[Records supplied]

-- ==== Sys2Proof/Machine/Link.lean ====
section
/-! DEFINITION. The links: circuit slots and send queues (spec/17 R334 to R336), messages and their receipt (R338 to R341;
spec/12 R260 to R264), remote translations (spec/16 R322 to R324), the link send port (R342 to R344), resends,
acknowledgements and keys (R337, R339, R340; spec/23 R386). -/

namespace Sys2Proof.Machine

/-! ### Ports and fibres (R328 to R332) -/

/-- Port `k`: 0 to 15 optical, 16 to 27 Ethernet (R348). -/
def portOf (s : State) (k : Nat) : LinkPort := tget {} s.ports k
/-- Changes port `k`. -/
def updPort (s : State) (k : Nat) (f : LinkPort → LinkPort) : State := { s with ports := tset s.ports k (f (portOf s k)) }
/-- Fibre `f` of port `k`. -/
def fibreOf (s : State) (k f : Nat) : Fibre := tget {} (portOf s k).fibres f
/-- Changes a fibre. -/
def updFibre (s : State) (k f : Nat) (g : Fibre → Fibre) : State :=
  updPort s k fun p => { p with fibres := tset p.fibres f (g (fibreOf s k f)) }
/-- Wavelength `l` of a fibre. -/
def waveOf (x : Fibre) (l : Nat) : Wave := tget {} x.waves l
/-- Changes a wavelength of a fibre. -/
def updWave (s : State) (k f l : Nat) (g : Wave → Wave) : State :=
  updFibre s k f fun x => { x with waves := tset x.waves l (g (waveOf x l)) }
/-- The wavelengths of a port's fibre: eight, or the one lane of an Ethernet port (R345). -/
def lanes (k : Nat) : List Nat := if k < 16 then List.range 8 else [0]
/-- The wavelengths of a fibre in a state. -/
def wavesIn (s : State) (k f : Nat) (st : WaveSt) : List Nat := (lanes k).filter fun l => (waveOf (fibreOf s k f) l).st == st
/-- The fibres of a port. -/
def fibresOfPort (k : Nat) : List Nat := if k < 16 then List.range 8 else [0]

/-- The present time in 1/4200 ns (R2: the counter gains 10/7 ns in each hc). -/
def fineNow (s : State) : Nat := 4200 * s.ts + 600 * s.tsPhase

/-- The time a flit occupies a fibre with `a` wavelengths up, in 1/4200 ns (R329); on Ethernet 400 Gb/s (R345). -/
def flitTime (k a : Nat) : Nat := if k < 16 then 16 * 4200 / a else 10752

/-- sr.lnkpark: wavelengths kept, idle ns, wake depth, latency budget (R332, R348). -/
def parkKeep (s : State) : Nat := wfld (srWord s 0x244) 0 4
def parkIdle (s : State) : Nat := 100 * wfld (srWord s 0x244) 16 16
def parkDepth (s : State) : Nat := wfld (srWord s 0x244) 32 16
def parkBudget (s : State) : Nat := wfld (srWord s 0x244) 48 16

/-- The wavelength whose park a change announces. -/
def LinkChange.park : LinkChange → Option Nat
  | .leave l false => some l
  | .leave _ true | .join _ => none


/-- The changes of a fibre that are decided and have not applied, in order. -/
def Fibre.pending (x : Fibre) : List LinkChange := x.changes.map (·.2) ++ x.unsaid

/-- The multiple of 16 ns at or after a time: a flit boundary of a fibre that sends nothing (R387) (log 66: DEDUCED). -/
def boundary (t : Nat) : Nat := ceilDiv t 16 * 16

/-- A port has had no flit to send since now: each fibre looks whether to park when the idle time has passed (R332). -/
def noteIdle (s : State) (k : Nat) : State :=
  let s := updPort s k fun p => { p with idleSince := s.ts }
  if parkBudget s < 400 || 16 ≤ k then s
  else (fibresOfPort k).foldl (fun s f =>
    scheduleAt (unschedule s (.parkDecision k f)) (boundary (s.ts + parkIdle s)) (.parkDecision k f)) s

/-! ### Sending (R329, R335, R386) -/

/-- The ports that may send to next hop `p` now. -/
def portsTo (s : State) (p : Nat) : List Nat :=
  if p < 16 then (List.range 16).filter fun k => (portOf s k).enabled && (portOf s k).peer == some p
  else
    let e : EthPeer := tget {} s.ethPeers (p - 16)
    if e.v && (portOf s (16 + e.port.toNat)).enabled then [16 + e.port.toNat] else []

/-- The messages that wait for next hop `p`, with the peer in whose list they stand. -/
def waitingFor (s : State) (p : Nat) : List (Nat × Sent) :=
  s.peers.flatMap fun x => (x.2.sent.filter fun m => decide (0 < m.left) && hopOf s x.1 m == p && decide (m.msg.tx < 2 ^ 56 - 1)).map
    fun m => (x.1, m)

/-- The place of a message in its queue (R335, R386): the one under way, then resends, then by the time it was queued. -/
def sendRank (m : Sent) : Nat :=
  if m.left < msgFlits m.msg then 0 else if 0 < m.tries || m.again then 1 else 2 + m.lastSent

/-- The next message for a hop. -/
def nextSend (s : State) (p : Nat) : Option (Nat × Sent) :=
  (waitingFor s p).foldl (fun b x => match b with
    | none => some x
    | some y => if sendRank x.2 < sendRank y.2 then some x else b) none

/-- A fibre that may take a flit: port, fibre, the time at which the flit would start and end. -/
structure Lane where
  port : Nat
  fib : Nat
  start : Nat
  ends : Nat
  deriving DecidableEq, Repr

/-- The wavelengths up after the changes that apply by a time in 1/4200 ns (R387). -/
def upAt (x : Fibre) (k start : Nat) : Nat :=
  let due := x.changes.filter fun c => 4200 * c.1 ≤ start
  ((lanes k).filter fun l => due.foldl (fun u c => match c.2 with
    | .join ls => u || ls.contains l
    | .leave m _ => u && m != l) ((waveOf x l).st == .up)).length

/-- The time at which a flit starts that may start from time `t` on: that time if it lies after the hc before this one,
else now. -/
def startFrom (s : State) (t : Nat) : Nat := if t + 6000 ≤ fineNow s then fineNow s else t

/-- The ns at which the present data window opened (R334). -/
def windowOpen (s : State) : Nat :=
  match (s.circuitRun.live.drop s.circuitRun.idx).head? with
  | some c => s.circuitRun.ends - c.l.toNat
  | none => 0

/-- The fibres that can carry a flit that is there from time `avail`, within the data window (R334, R335). -/
def lanesTo (s : State) (p avail : Nat) : List Lane :=
  let avail := if p < 16 then max avail (4200 * windowOpen s) else avail
  ((portsTo s p).flatMap fun k => (fibresOfPort k).filterMap fun f =>
    let start := startFrom s (max (fibreOf s k f).busy avail)
    let a := upAt (fibreOf s k f) k start
    if a = 0 then none else some (⟨k, f, start, start + flitTime k a⟩ : Lane)).filter fun l =>
      16 ≤ p || (s.circuitRun.data && decide (l.ends ≤ 4200 * s.circuitRun.ends))

/-- The fibre that takes the next flit: the lowest-numbered of those free first (R329). -/
def bestLane (ls : List Lane) : Option Lane :=
  ls.foldl (fun b l => match b with
    | none => some l
    | some x => if l.start < x.start then some l else b) none

/-- Changes a message in the list of peer `q`. -/
def updSent (s : State) (q : Nat) (m : Sent) (f : Sent → Option Sent) : State :=
  updPeer s q fun x => { x with sent := x.sent.filterMap fun y => if y = m then f y else some y }

/-- The resend interval in ns (R340, R348). -/
def resendNs (s : State) : Nat := 1000 * wfld (srWord s 0x245) 0 16

/-- One flit of a message is sent on a lane; after the last the resend interval runs (R386). -/
def sendFlit (s : State) (q : Nat) (m : Sent) (l : Lane) : State :=
  let s := updFibre s l.port l.fib fun x => { x with started := l.start, busy := l.ends }
  let done := ceilDiv l.ends 4200
  if 1 < m.left then updSent s q m fun y => some { y with left := y.left - 1 }
  else if m.pass then updSent s q m fun _ => none
  else
    scheduleAt (updSent s q m fun y => some { y with left := 0, lastSent := done }) (done + resendNs s)
      (.linkResendExpiry q m.msg.seq.toNat)

/-- The flits that can start now; then the next start is an event (R335). -/
def sendFlits (s : State) (p : Nat) : Nat → State
  | 0 => s
  | fuel + 1 =>
    match nextSend s p with
    | none => (portsTo s p).foldl noteIdle s
    | some (q, m) =>
      match bestLane (lanesTo s p (4200 * m.lastSent)) with
      | none => s
      | some l =>
        if fineNow s < l.start then scheduleOnce s (max (s.hc + 1) (hcOfTs s (ceilDiv l.start 4200))) (.messageSend p)
        else sendFlits (sendFlit s q m l) p fuel


/-! ### Circuit slots (R334) -/

/-- The length of a slot. -/
def Circuit.len (c : Circuit) : Nat := c.g.toNat + c.l.toNat

/-- The first slot among entries from index `i` on that starts at or after offset `off`. -/
def circuitAfter (off : Nat) : Nat → Nat → List Circuit → Nat × Nat
  | _, at_, [] => (0, at_)
  | i, at_, e :: r => if off ≤ at_ then (i, at_) else circuitAfter off (i + 1) (at_ + e.len) r

/-- Whether an event is a slot start of the circuit table. -/
def isCircuitStart : Instr → Bool
  | .circuitSlotStart _ _ => true
  | _ => false

/-- The start of the first cycle, of the entries as they are written, that begins at or after time `t`; none where the table
is off (R334). -/
def cycleFrom (s : State) (t : Nat) : Option Nat :=
  let p := ((circuitEntries s).map Circuit.len).sum
  let t0 := (srWord s 0x24A).toNat
  if p = 0 then none else some (if t ≤ t0 then t0 else t0 + ceilDiv (t - t0) p * p)

/-- A slot's start is the next thing the table waits for; its ports look 400 ns before whether to wake (R332). -/
def awaitSlot (s : State) (i t : Nat) : State :=
  scheduleAt { s with circuitRun := { s.circuitRun with nextAt := some (i, false, t) } } (max s.ts (t - 400))
    (.circuitSlotStart i false)

/-- The registers of the circuit table change: a table that runs takes them at its next cycle, one that does not begins with
its next cycle (R334) (log 107: DEDUCED). -/
def startCircuit (s : State) : State :=
  match s.circuitRun.nextAt, cycleFrom s s.ts with
  | none, some t => awaitSlot s 0 t
  | _, _ => s

/-- After the counter has moved the running table goes on with the first slot that starts from now on. -/
def retimeCircuit (s : State) : State :=
  match s.circuitRun.nextAt with
  | none => s
  | some _ =>
    let s := { s with events := s.events.filter fun e => !isCircuitStart e.ev }
    let es := s.circuitRun.live
    let p := (es.map Circuit.len).sum
    let t0 := (srWord s 0x24A).toNat
    if p = 0 then (match cycleFrom s s.ts with
      | some t => awaitSlot s 0 t
      | none => { s with circuitRun := {} })
    else
      let off := if s.ts ≤ t0 then 0 else (s.ts - t0) % p
      let n := circuitAfter off 0 0 es
      awaitSlot s n.1 ((if s.ts ≤ t0 then t0 else s.ts - off) + n.2)

/-- The peer that a slot connects to port `k`, if it connects one. -/
def slotPeer (s : State) (c : Circuit) (k : Nat) : Option Nat :=
  if circuitOk c && circuitPeer c k != selfIdx s then some (circuitPeer c k) else none

/-! ### Changes of a fibre (R331, R387) -/

/-- Whether the circuit table that runs connects a port in some slot (R334). -/
def everConnected (s : State) (k : Nat) : Bool :=
  s.circuitRun.nextAt.isSome && (runEntries s).any fun c => (slotPeer s c k).isSome

/-- A change is announced in a control flit, the fibre's next flit, and applies at the first multiple of 16 ns that is not
earlier than the flit's end (R387). A control flit is a flit: it is sent in a data window that connects the port, and ends in
it (R334, R335); until then the change waits behind those decided before it. A fibre with no wavelength up, or of a port that no
slot connects, has no flit to send: its change applies at the next multiple of 16 ns (log 129: DEDUCED). -/
def announce (s : State) (k f : Nat) (ch : LinkChange) (from_ : Nat) : State :=
  let x := fibreOf s k f
  let start := max x.busy (4200 * from_)
  let a := upAt x k start
  let ends := start + flitTime k a
  let apply := fun (s : State) (t : Nat) =>
    let effect := boundary (ceilDiv t 4200)
    scheduleAt (updFibre s k f fun x => { x with changes := x.changes ++ [(effect, ch)] }) effect (.linkChangeEffect k f)
  if a = 0 || (k < 16 && !everConnected s k) then apply s (4200 * from_)
  else if k < 16 && !(x.unsaid.isEmpty && (portOf s k).peer.isSome && s.circuitRun.data && decide (ends ≤ 4200 * s.circuitRun.ends))
  then updFibre s k f fun x => { x with unsaid := x.unsaid ++ [ch] }
  else apply (updFibre s k f fun x => { x with started := start, busy := ends }) ends

/-- The control flits that waited for a data window go first in it, as far as they end in it. -/
def sayChanges (s : State) (k f : Nat) : State :=
  (fibreOf s k f).unsaid.foldl (fun s ch => announce s k f ch s.ts) (updFibre s k f fun x => { x with unsaid := [] })

/-- A fibre's parked wavelengths wake for 400 ns from now, and a control flit says so (R331, R387); one whose park is decided
wakes when the park takes effect (R349). -/
def wakeFibre (s : State) (k f : Nat) : State :=
  let parking := (fibreOf s k f).pending.filterMap LinkChange.park
  let s := parking.foldl (fun s l => updWave s k f l fun w => { w with wake := true }) s
  match wavesIn s k f .parked with
  | [] => s
  | ls =>
    let s := ls.foldl (fun s l => updWave s k f l fun w => { w with st := .waking, since := s.ts }) s
    scheduleAt (announce s k f (.join []) s.ts) (s.ts + 400) (.wakeEnd k f)

/-- A port wakes all of its parked wavelengths (R332). -/
def wakePort (s : State) (k : Nat) : State := (fibresOfPort k).foldl (fun s f => wakeFibre s k f) s

/-- Whether a port must wake (R332): its peer's queue holds wdepth flits, or a slot that starts within 400 ns connects
it to a peer whose queue holds flits. -/
def wakeDue (s : State) (k : Nat) : Bool :=
  (match (portOf s k).peer with
    | some p => decide (parkDepth s ≤ queuedFlits s p)
    | none => false) ||
  (match s.circuitRun.nextAt with
    | some (i, false, t) => decide (t ≤ s.ts + 400) && (match ((if i = 0 then circuitEntries s else s.circuitRun.live).drop i).head? with
        | some c => (match slotPeer s c k with
            | some p => decide (0 < queuedFlits s p)
            | none => false)
        | none => false)
    | _ => false)

/-- The optical ports that must wake do (R332). -/
def wakeDuePorts (s : State) : State := (List.range 16).foldl (fun s k => if wakeDue s k then wakePort s k else s) s

/-- MESSAGE_SEND: the ports connected to a next hop take the flits that fit the data window (R335); the queue may wake
ports (R332), and messages that have waited for room enter it. An empty queue leaves its ports as idle as they are. -/
def execMessageSend (peer : Nat) (s : State) : Host.Outcome State Fault Refusal :=
  if (nextSend s peer).isNone then .next s
  else .next (drainBacklog (sendFlits (wakeDuePorts s) peer (queuedFlits s peer + 1)))

/-- A guard begins: every port is left unconnected; a port whose queue held flits was not idle until now (R332, R334). -/
def beginGuard (s : State) : State :=
  (List.range 16).foldl (fun s k =>
    let s := match (portOf s k).peer with
      | some p => if 0 < queuedFlits s p then noteIdle s k else s
      | none => s
    updPort s k fun x => { x with peer := none }) s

[/Records supplied]

** Prompt **
Using the entries above, give again exactly the lines from the line holding "else apply (updFibre" through the line holding "def sayChanges (s". Include both end lines and nothing else.

** Exercise result **
  else apply (updFibre s k f fun x => { x with started := start, busy := ends }) ends

/-- The control flits that waited for a data window go first in it, as far as they end in it. -/
def sayChanges (s : State) (k f : Nat) : State :=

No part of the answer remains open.